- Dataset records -
BEGIN

-- ==== Sys2Proof/Machine/Wrangler.lean ====
section
/-! DEFINITION. The Wrangler: placement (R23 to R25, R29, R392, R393), pre-emption and restore (R286 to R288, R292), timers
(R282), retirement (R26), rounds (R393), and the nodes that no drove runs (R390 to R392).
-/
namespace Sys2Proof
namespace Machine

/-! ### Where a drove fits (R2, R23, R343, R393) -/

/-- Cores of a shape. -/
def shapeCores (w : Word) : Nat := nDies w * nQuads w * nCores w

/-- A die receives droves (R398). -/
def State.dieIn (s : State) (die : Nat) : Bool := s.up.toNat.testBit die && die < diesPerModule

/-- A core of a die in service that holds no sheet. -/
def State.coreFree (s : State) (c : Nat) : Bool :=
  c < coresPerModule && s.dieIn (dieOfCore c) && !(s.sheets.any fun h => coreOf h.place = c)

/-- The windows granted on a physical die; one that belongs to no drove yet is promised to one that is about to be placed. -/
def State.windowsOn (s : State) (pdie : Nat) : List Window :=
  s.windows.filter fun (w : Window) => w.pdie = pdie && match s.drove? w.drove with
    | some d => d.st = .resident
    | none => true

/-- The lowest index at which n consecutive counters of a die are free (R343). -/
def State.windowBase (s : State) (pdie n : Nat) : Option Nat :=
  let l := s.windowsOn pdie
  let free := fun (b : Nat) => b + n ≤ gateCounters && l.all fun w => b + n ≤ w.base || w.base + w.len ≤ b || w.len = 0
  let ends := (l.map fun w => w.base + w.len).foldl (fun m k => insertNat k m) [0]
  if n = 0 then some 0 else ends.find? free

/-- The physical quads of a die with n cores that p allows, each with its first n. -/
def quadsOf (p : Nat → Bool) (die n : Nat) : List (List Nat) :=
  (List.range 16).filterMap fun q =>
    let l := ((List.range 4).map fun c => die * coresPerDie + 4 * q + c).filter p
    if n ≤ l.length then some (l.take n) else none

/-- The lowest cores for a shape among those that p allows: logical cores in order. DEDUCED: log 86. -/
def State.pickCores (s : State) (p : Nat → Bool) (shape : Word) (cwin : Nat) : Option (List Nat) :=
  let dies := (List.range diesPerModule).filterMap fun die =>
    let l := quadsOf p die (nCores shape)
    if nQuads shape ≤ l.length && (s.windowBase die cwin).isSome then some (l.take (nQuads shape)).flatten else none
  if nPkgs shape = 1 && nDies shape ≤ dies.length then some (dies.take (nDies shape)).flatten else none

/-- Logical core k's cores of a list, by die and quad, stand in one die and one quad each, no two in the same.
DEDUCED: log 86. -/
def layoutOk (shape : Word) (cores : List Nat) : Bool :=
  let nc := nCores shape
  let nq := nQuads shape
  let quads := (List.range (nDies shape * nq)).map fun q => cores.getD (q * nc) 0 / 4
  let dies := (List.range (nDies shape)).map fun d => dieOfCore (cores.getD (d * nq * nc) 0)
  nPkgs shape = 1 && cores.length = shapeCores shape && decide (cores.Nodup ∧ quads.Nodup ∧ dies.Nodup) &&
    (cores.zipIdx.all fun q => q.1 / 4 = quads.getD (q.2 / nc) 0 && dieOfCore q.1 = dies.getD (q.2 / (nq * nc)) 0)

/-- The windows of a drove on the dies of its cores; none when one does not fit. -/
def State.grantWindows (s : State) (id : Nat) (shape : Word) (cwin : Nat) (cores : List Nat)
    (ctr : Nat → List (Nat × Word)) : Option (List Window) :=
  (List.range (nDies shape)).mapM fun d =>
    let pdie := dieOfCore (cores.getD (d * nQuads shape * nCores shape) 0)
    (s.windowBase pdie cwin).map fun b => ⟨id, d, pdie, b, cwin, ctr d⟩

/-! ### What waits for a place (R393) -/

/-- A ready launch node, or a drove saved by pre-emption. -/
structure Cand where
  sad : Nat
  cls : Nat
  seq : Nat
  shape : Word
  cwin : Nat
  saved : Bool
  num : Nat
  deriving DecidableEq, Repr

/-- Class first, then the order in which they became ready. -/
def Cand.before (a b : Cand) : Bool := a.cls < b.cls || (a.cls = b.cls && a.seq < b.seq)

def insCand (c : Cand) : List Cand → List Cand
  | [] => [c]
  | a :: l => if c.before a then c :: a :: l else a :: insCand c l

def State.cands (s : State) : List Cand :=
  let nodes := (s.nodes.filter fun n => n.st = 2 && recKind n.body = 0).map fun n =>
    (⟨n.sad, recClass n.body, n.seqno, recShape n.body, recCwin n.body, false, n.num⟩ : Cand)
  let saved := (s.droves.filter fun d => d.st = .saved).map fun d =>
    (⟨d.sad, d.cls, d.since, d.shape, d.cwin, true, d.id⟩ : Cand)
  (nodes ++ saved).foldl (fun l c => insCand c l) []

/-- The lowest free context slot of a saddle (R40). -/
def State.freeSlot (s : State) (sad : Nat) : Option Nat :=
  ((List.range 62).map (· + 1)).find? fun k => !(s.droves.any fun d => d.sad = sad && d.slot = k)

/-- A candidate's saddle may place: weight, deficit, service, coolant (R393, R398, R400). -/
def State.mayPlace (s : State) (sad : Nat) : Bool :=
  let g := s.saddles[(sadOf sad).val]
  s.coolantOk && s.svc ≠ 0 && g.weight ≠ 0 && 0 < g.deficit

/-- No candidate of the saddle that comes earlier fits now. -/
def State.firstOf (s : State) (c : Cand) : Bool :=
  !(s.cands.any fun q => q.sad = c.sad && q.before c && (s.pickCores s.coreFree q.shape q.cwin).isSome)

/-- The cores of a list are free and make the shape. -/
def State.coresOk (s : State) (shape : Word) (cores : List Nat) : Bool := layoutOk shape cores && cores.all s.coreFree

/-! ### Placement (R9, R29, R36, R39, R392) -/

/-- The SHEETID of a sheet (R39). -/
def mkSheetId (shape : Word) (core p : Nat) : Word :=
  let nc := nCores shape
  let nq := nQuads shape
  BitVec.ofNat 64 (p + core % nc * 4 + core / nc % nq * 16 + core / nc / nq * 256 + (core * nSheets shape + p) * 2 ^ 32)

/-- The DROVE register of a shape (R39). -/
def mkDrove (shape : Word) : Word := setFld shape 32 20 (shapeCores shape * nPkgs shape * nSheets shape)

/-- A sheet at entry to a drove. -/
def newSheet (d : Drove) (n : Node) (tvec : Word) (core pcore p : Nat) : Sheet :=
  let spr := { Spr.reset with
    status := BitVec.ofNat 64 d.lvl
    brand := BitVec.ofNat 64 (d.sad * 64 + d.slot)
    sheetid := mkSheetId d.shape core p
    drove := mkDrove d.shape
    tvec := tvec }
  { Sheet.reset with
    pc := recP0 n.body
    x := Sheet.reset.x.set 1 (recP1 n.body)
    spr := spr
    run := .ready
    place := 4 * pcore + p
    droveId := d.id }

/-- With no sheet in focus, the focus lies on no core of the module. DESIGN CHOICE: log 96. -/
def State.unfocus (s : State) : State :=
  if s.sh.run = .off then
    { s with sh := { Sheet.reset with place := 1536 }, core := { Core.reset with place := coresPerModule } }
  else s

/-- Sheets and cores take their places. -/
def State.seat (s : State) (sheets : List Sheet) (cores : List Core) : State :=
  let s := s.unfocus
  { s with rest := s.rest ++ sheets, cores := s.cores ++ cores }

/-- DROVE_PLACEMENT: a ready launch node's drove is placed whole on free cores; nothing happens when R393 does not allow it.
DESIGN CHOICE: log 6. -/
def execDrovePlacement (sad node : Nat) (cores : List Nat) (s : State) : Out3 :=
  let s := s.elapse
  match s.cands.find? fun c => c.sad = sad && !c.saved && c.num = node, s.node? sad node, s.freeSlot sad with
  | some c, some n, some slot =>
    let id := s.ids + 1
    match s.grantWindows id c.shape c.cwin cores (fun _ => []) with
    | some ws =>
      if s.mayPlace sad && s.firstOf c && s.coresOk c.shape cores then
        let g := s.saddles[(sadOf sad).val]
        let d : Drove := ⟨id, sad, slot, node, c.shape, c.cls, recLvl n.body, c.cwin, cores, .resident, id, false, false⟩
        let sheets := cores.zipIdx.flatMap fun q =>
          (List.range (nSheets c.shape)).map fun p => newSheet d n g.tvecDef q.2 q.1 p
        let s := s.nodeState sad node 3
        let s := if recWmBound n.body then s.setSad sad fun g => { g with marks := sparseSet g.marks (recWm n.body) 0 } else s
        let s := s.seat sheets (cores.map fun c => { Core.reset with place := c })
        .next { s with droves := s.droves ++ [d], windows := s.windows ++ ws, ids := id }
      else .next s
    | none => .next s
  | _, _, _ => .next s

/-! ### Pre-emption (R282, R286 to R288, R318, R341) -/

/-- The packing at the head of an array's queue runs to its end when the sheet in focus issued it (R341).
DEDUCED: log 87. -/
def State.endPack (s : State) (arr : Fin 2) : State :=
  match s.core.queue[arr.val] with
  | [] => s
  | o :: _ =>
    match o.kind with
    | .pack _ => if o.sheet = s.pos then s.finishOp arr o.tok o else s
    | _ => s

/-- The weight loads of the sheet in focus end once they are read. -/
def State.endLoads (s : State) : State :=
  (s.core.wloads.filter fun w => w.sheet = s.pos).foldl (fun s w => s.endLoad w w.tok) s

/-- The sheet at a place stops: a timer trap that is due is taken first (R282), its accesses are performed, its weight loads and
packings end, and the operations under way on its core's arrays stop at a wave boundary (R286, R328). DESIGN CHOICE: log 10. -/
def State.stopSheet (s : State) (p : Nat) : Eff :=
  match s.focus p with
  | none => .ok s
  | some s => do
    let due : Bool := match s.sh.irq with
      | some (.timer, _) => s.sh.run != .halted
      | _ => false
    let s := if due then s.takeTrap 0x32 0 0 s.sh.pc else s
    let s ← s.release
    pure ((((s.endLoads.endPack 0).endPack 1).opDrift 0).opDrift 1)

def State.stopSheets (s : State) : List Nat → Eff
  | [] => .ok s
  | p :: l => do
    let s ← s.stopSheet p
    s.stopSheets l

/-- A sheet as the image keeps it: run-ahead work, filled binding slots, fetched lines and translations are not kept.
DEDUCED: log 87. -/
def Sheet.image (h : Sheet) : Sheet :=
  { h with
    lines := [], rbuf := [], ahead := [], bslots := Vector.replicate 4 [], vq := [], irq := none, preAfter := false, tlb := []
    run := if h.run = .halted then .halted else .ready }

/-- The dirty scalar-L1 bytes of a list of cores are written back. -/
def State.writeCores (s : State) (l : List Core) : State := l.foldl (fun s c => s.writeBack c.l1) s

/-- The image of a stopped drove is in memory, its sheet records with STOP = 0x31 (R288), and its cores are free; its dirty
scalar-L1 bytes are written back. -/
def State.saveDrove (s : State) (d : Drove) : State :=
  let held := d.cores.filterMap s.coreAt
  let cores := d.cores.zipIdx.filterMap fun q => (s.coreAt q.1).map fun c => { c with place := q.2, l1 := [], tlb := [] }
  let recs := (s.sheets.filter fun h => h.droveId = d.id).map fun h => (⟨0x31, h.image⟩ : Record)
  let img : Image := ⟨d.id, recs, cores⟩
  let s := (s.writeCores held).clearSheets d.id
  { s with
    saved := s.saved ++ [img]
    droves := s.droves.map fun (q : Drove) => if q.id = d.id then { q with st := .saved, since := s.ids } else q
    ids := s.ids + 1 }

/-- The timer of a drove has fired: the sheet takes the trap at its next stop point, or inside the instruction it is about to run,
before a pre-emption that waits for the same boundary (R282). -/
def Sheet.timerFires (h : Sheet) (elem : Option Nat) : Sheet :=
  match h.irq with
  | none => { h with irq := some (.timer, elem) }
  | some (.preempt, e) => { h with irq := some (.timer, e), preAfter := true }
  | some (.timer, _) => h

/-- The sheet is to stop for a pre-emption inside the instruction it is about to run, at element or chunk k at the latest, behind a
timer trap that has fired (R282). -/
def Sheet.preemptAt (h : Sheet) (k : Nat) : Sheet :=
  match h.irq with
  | some (.timer, e) => { h with irq := some (.timer, e.map fun n => min n k), preAfter := true }
  | _ => { h with irq := some (.preempt, some k) }

/-- A turn for every copy engine that has a command. -/
def State.copyTurns (s : State) : List Turn :=
  (List.range 24).filterMap fun n =>
    if (s.engineAt n).queue.isEmpty then none else some (.ev (.copyExecute (n / 4) (n % 4)))

/-- The drove of an identity, when it is resident. -/
def State.resident? (s : State) (id : Nat) : Option Drove := (s.drove? id).filter fun d => d.st = .resident

/-- PRE_EMPTION of a drove. With an element or chunk number, the sheet in focus first runs on to it, and the save is the event
after; while a copy holds up a read of a weight load, the copies run first. DEDUCED: log 88. -/
def execPreEmption (drove : Nat) (elem : Option Nat) (s : State) : Out3 :=
  match s.resident? drove with
  | none => .next s
  | some d =>
    let s := s.elapse
    match elem with
    | some k =>
      if s.sh.droveId = drove ∧ s.sh.run = .ready then
        .next { s with
          sh := s.sh.preemptAt k
          agenda := .run s.sh.place :: .ev (.preEmption drove none) :: s.agenda }
      else .next s
    | none =>
      match s.stopSheets ((s.sheets.filter fun h => h.droveId = drove).map Sheet.place) with
      | .ok s => .next (s.saveDrove d)
      | .error (.pois va line s) => .next (Stop.pois va line s).take
      | .error _ => .next { s with agenda := s.copyTurns ++ .ev (.preEmption drove none) :: s.agenda }

/-- TIMER_EXPIRY: each sheet of the drove takes the timer trap at its next stop point; the sheet in focus may be inside an array
instruction or a collective, at an element or chunk number. A saved drove takes it at its restore (R282).
DEDUCED: log 88. -/
def execTimerExpiry (drove : Nat) (elem : Option Nat) (s : State) : Out3 :=
  match s.drove? drove with
  | none => .next s
  | some d =>
    if !d.timer then .next s
    else if d.st = .saved then
      .next { s with droves := s.droves.map fun (q : Drove) => if q.id = drove then { q with missed := true } else q }
    else
      let s := if s.sh.droveId = drove ∧ s.sh.run = .ready then s.withSheet (s.sh.timerFires elem) else s
      .next (s.eachSheet fun h => if h.droveId = drove ∧ h.run ≠ .halted then h.timerFires none else h)

/-! ### Restore (R288, R292, R393) -/

/-- The tiles of a drove fit the stores of its cores. DEDUCED: log 32. -/
def State.tilesFit (s : State) (id : Nat) : Bool :=
  (s.tiles.filter fun t => t.drove = id).all fun t => match s.tileSite t with
    | some u => s.storeUsed t.level u ≤ storeBytes t.level
    | none => false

END

- WORK REQUEST -
Take the line containing "def State.tilesFit (s" as the start and the last line of the data as the end, and reproduce that range exactly.

- TASK OUTPUT -
def State.tilesFit (s : State) (id : Nat) : Bool :=
  (s.tiles.filter fun t => t.drove = id).all fun t => match s.tileSite t with
    | some u => s.storeUsed t.level u ≤ storeBytes t.level
    | none => false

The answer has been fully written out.